Stored items:
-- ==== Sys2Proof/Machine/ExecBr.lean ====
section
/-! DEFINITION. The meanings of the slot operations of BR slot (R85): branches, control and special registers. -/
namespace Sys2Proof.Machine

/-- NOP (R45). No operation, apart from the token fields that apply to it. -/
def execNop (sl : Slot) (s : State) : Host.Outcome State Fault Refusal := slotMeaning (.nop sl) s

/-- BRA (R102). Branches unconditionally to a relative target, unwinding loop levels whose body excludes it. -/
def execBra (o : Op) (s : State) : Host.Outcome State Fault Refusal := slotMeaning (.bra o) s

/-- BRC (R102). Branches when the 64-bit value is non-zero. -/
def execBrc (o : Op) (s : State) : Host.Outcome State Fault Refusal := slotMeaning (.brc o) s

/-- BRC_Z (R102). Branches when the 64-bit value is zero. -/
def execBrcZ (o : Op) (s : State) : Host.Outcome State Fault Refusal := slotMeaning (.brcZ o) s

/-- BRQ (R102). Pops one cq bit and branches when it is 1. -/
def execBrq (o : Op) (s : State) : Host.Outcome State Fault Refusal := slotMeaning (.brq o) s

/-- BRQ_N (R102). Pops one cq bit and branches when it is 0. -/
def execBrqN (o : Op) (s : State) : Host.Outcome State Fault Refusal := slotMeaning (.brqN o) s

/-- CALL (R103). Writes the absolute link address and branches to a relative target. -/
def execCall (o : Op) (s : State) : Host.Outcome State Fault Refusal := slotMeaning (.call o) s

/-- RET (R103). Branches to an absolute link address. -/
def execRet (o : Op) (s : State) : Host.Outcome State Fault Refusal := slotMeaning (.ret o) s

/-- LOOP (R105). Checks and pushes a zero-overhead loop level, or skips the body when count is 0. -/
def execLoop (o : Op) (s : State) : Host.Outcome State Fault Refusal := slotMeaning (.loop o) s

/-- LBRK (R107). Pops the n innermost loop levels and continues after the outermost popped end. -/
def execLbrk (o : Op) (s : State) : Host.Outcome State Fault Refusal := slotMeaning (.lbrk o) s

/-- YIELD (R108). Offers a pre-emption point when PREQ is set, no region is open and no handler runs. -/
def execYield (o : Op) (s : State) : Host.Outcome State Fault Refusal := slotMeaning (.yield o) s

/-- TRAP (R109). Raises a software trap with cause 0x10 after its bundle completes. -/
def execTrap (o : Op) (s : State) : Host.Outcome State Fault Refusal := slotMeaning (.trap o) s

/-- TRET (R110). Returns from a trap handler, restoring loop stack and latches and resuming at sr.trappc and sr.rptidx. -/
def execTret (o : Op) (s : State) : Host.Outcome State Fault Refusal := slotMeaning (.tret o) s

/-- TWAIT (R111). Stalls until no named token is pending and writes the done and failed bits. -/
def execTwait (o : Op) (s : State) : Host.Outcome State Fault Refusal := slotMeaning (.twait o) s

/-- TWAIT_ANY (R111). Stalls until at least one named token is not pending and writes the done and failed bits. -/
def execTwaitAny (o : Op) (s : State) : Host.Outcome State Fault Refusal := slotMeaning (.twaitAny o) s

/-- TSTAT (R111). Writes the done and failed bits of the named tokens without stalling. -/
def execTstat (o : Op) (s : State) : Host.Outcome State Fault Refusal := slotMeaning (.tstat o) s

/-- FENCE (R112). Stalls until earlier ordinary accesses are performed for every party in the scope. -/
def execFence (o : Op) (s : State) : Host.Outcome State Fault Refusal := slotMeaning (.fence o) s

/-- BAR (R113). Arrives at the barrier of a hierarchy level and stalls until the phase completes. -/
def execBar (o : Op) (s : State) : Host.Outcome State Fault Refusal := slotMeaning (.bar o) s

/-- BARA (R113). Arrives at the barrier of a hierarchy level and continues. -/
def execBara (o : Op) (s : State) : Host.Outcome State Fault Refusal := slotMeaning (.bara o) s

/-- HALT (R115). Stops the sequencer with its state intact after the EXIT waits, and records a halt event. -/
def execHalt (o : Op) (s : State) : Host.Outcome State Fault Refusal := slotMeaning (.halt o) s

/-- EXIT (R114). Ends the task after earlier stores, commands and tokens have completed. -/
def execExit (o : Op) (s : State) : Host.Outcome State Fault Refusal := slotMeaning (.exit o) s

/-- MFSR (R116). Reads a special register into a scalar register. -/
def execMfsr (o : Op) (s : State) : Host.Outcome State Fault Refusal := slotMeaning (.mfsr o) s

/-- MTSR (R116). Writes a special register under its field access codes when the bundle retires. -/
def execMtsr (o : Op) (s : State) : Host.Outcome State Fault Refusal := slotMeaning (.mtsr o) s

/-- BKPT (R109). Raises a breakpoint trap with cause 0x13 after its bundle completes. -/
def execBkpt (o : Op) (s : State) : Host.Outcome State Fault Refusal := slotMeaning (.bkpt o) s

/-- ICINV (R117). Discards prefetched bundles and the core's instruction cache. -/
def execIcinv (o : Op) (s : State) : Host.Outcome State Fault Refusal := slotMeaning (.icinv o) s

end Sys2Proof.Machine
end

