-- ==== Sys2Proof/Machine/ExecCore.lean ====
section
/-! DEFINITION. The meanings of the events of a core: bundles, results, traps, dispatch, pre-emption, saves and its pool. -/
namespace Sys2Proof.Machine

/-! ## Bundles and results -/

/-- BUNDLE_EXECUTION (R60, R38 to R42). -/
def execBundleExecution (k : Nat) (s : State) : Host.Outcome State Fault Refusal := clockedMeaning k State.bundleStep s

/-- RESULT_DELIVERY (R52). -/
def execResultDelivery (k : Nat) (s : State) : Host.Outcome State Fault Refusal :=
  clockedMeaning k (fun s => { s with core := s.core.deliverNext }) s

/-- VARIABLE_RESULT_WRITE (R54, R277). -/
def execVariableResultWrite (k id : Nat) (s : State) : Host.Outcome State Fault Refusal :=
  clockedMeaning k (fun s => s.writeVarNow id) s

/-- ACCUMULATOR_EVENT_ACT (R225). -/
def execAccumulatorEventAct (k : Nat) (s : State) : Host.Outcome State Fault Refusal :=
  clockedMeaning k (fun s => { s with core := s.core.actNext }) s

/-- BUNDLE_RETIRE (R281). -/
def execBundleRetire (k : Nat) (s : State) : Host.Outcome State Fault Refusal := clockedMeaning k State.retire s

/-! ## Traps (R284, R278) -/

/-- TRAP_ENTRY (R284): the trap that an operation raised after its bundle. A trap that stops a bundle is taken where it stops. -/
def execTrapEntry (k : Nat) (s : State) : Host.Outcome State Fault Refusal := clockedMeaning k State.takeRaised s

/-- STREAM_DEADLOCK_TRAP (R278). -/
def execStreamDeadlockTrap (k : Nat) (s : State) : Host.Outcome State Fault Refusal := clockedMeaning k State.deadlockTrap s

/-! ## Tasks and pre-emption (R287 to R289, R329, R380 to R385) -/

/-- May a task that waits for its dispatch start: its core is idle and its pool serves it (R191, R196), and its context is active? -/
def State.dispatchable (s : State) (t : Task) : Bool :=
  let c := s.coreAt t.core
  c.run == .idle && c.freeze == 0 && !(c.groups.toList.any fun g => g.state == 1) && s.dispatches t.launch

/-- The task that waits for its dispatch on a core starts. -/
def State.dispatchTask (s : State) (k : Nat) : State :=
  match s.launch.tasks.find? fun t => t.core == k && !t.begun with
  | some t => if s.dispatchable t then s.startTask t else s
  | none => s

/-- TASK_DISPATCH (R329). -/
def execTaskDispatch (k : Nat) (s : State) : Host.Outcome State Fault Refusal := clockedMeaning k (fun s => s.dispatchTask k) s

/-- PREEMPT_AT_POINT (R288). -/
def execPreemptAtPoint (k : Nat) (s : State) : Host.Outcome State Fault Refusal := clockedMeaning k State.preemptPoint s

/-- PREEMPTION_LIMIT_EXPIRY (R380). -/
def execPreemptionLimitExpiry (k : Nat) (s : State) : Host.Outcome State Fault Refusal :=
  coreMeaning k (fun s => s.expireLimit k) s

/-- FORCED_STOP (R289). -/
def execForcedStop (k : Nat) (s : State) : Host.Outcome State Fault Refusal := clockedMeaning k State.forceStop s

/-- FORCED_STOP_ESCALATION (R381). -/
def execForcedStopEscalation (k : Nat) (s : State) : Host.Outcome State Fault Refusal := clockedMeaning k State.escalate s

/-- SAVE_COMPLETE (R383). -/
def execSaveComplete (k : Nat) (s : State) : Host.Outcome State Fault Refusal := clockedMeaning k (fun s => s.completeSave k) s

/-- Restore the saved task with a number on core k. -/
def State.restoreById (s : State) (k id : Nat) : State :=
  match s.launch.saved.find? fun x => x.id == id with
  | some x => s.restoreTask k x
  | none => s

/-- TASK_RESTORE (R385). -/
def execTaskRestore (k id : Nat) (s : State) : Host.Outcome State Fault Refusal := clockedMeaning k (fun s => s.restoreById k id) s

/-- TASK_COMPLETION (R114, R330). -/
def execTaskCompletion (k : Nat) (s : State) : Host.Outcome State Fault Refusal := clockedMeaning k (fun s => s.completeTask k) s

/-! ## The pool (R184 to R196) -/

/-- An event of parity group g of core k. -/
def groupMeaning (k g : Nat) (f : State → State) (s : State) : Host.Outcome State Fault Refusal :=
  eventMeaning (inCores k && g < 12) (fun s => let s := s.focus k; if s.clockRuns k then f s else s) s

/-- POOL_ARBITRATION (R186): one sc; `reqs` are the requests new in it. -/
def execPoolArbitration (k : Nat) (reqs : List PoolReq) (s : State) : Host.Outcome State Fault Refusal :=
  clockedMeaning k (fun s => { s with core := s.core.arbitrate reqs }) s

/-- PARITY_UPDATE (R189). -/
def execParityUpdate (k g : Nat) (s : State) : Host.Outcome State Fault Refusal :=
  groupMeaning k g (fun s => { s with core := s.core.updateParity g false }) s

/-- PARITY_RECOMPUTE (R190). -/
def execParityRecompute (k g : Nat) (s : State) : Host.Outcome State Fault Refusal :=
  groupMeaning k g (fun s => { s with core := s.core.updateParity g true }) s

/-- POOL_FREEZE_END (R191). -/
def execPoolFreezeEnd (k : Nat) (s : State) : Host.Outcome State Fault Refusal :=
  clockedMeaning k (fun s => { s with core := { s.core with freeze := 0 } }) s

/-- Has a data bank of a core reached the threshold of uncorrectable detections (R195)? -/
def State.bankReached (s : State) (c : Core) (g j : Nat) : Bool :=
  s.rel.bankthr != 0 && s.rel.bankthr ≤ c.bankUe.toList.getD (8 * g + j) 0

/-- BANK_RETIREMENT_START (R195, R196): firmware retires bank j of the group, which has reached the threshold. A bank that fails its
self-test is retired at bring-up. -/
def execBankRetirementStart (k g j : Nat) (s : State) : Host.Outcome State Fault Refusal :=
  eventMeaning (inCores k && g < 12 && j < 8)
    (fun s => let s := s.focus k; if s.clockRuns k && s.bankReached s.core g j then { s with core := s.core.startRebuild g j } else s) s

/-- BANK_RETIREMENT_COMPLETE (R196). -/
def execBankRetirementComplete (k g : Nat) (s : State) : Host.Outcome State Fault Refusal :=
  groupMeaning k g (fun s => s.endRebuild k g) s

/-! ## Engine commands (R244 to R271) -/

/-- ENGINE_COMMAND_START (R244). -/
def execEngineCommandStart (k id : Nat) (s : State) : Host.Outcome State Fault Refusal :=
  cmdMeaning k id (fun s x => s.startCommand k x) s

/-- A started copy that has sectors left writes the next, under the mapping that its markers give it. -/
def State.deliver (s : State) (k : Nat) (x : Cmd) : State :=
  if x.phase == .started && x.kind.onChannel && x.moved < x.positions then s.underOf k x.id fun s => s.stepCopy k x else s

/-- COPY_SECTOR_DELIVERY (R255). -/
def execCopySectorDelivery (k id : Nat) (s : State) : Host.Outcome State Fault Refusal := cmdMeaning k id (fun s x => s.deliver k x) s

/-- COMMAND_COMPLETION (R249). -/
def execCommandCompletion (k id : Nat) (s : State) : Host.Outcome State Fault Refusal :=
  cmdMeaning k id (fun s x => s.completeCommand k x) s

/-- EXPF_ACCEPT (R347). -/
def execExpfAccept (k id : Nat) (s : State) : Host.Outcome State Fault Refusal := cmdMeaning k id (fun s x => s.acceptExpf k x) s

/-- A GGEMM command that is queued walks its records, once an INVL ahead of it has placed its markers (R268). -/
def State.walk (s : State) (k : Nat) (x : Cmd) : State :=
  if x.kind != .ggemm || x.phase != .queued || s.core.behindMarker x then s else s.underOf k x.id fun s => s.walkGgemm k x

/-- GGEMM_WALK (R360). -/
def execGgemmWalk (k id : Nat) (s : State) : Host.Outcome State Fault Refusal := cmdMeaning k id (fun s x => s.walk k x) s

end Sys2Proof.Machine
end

§ Work instructions
Set down, word for word, every line from the line that holds "def State.deliver (s" to the end of the entries above, including both ends.

§ Result for this exercise
def State.deliver (s : State) (k : Nat) (x : Cmd) : State :=
  if x.phase == .started && x.kind.onChannel && x.moved < x.positions then s.underOf k x.id fun s => s.stepCopy k x else s

/-- COPY_SECTOR_DELIVERY (R255). -/
def execCopySectorDelivery (k id : Nat) (s : State) : Host.Outcome State Fault Refusal := cmdMeaning k id (fun s x => s.deliver k x) s

/-- COMMAND_COMPLETION (R249). -/
def execCommandCompletion (k id : Nat) (s : State) : Host.Outcome State Fault Refusal :=
  cmdMeaning k id (fun s x => s.completeCommand k x) s

/-- EXPF_ACCEPT (R347). -/
def execExpfAccept (k id : Nat) (s : State) : Host.Outcome State Fault Refusal := cmdMeaning k id (fun s x => s.acceptExpf k x) s

/-- A GGEMM command that is queued walks its records, once an INVL ahead of it has placed its markers (R268). -/
def State.walk (s : State) (k : Nat) (x : Cmd) : State :=
  if x.kind != .ggemm || x.phase != .queued || s.core.behindMarker x then s else s.underOf k x.id fun s => s.walkGgemm k x

/-- GGEMM_WALK (R360). -/
def execGgemmWalk (k id : Nat) (s : State) : Host.Outcome State Fault Refusal := cmdMeaning k id (fun s x => s.walk k x) s

end Sys2Proof.Machine
end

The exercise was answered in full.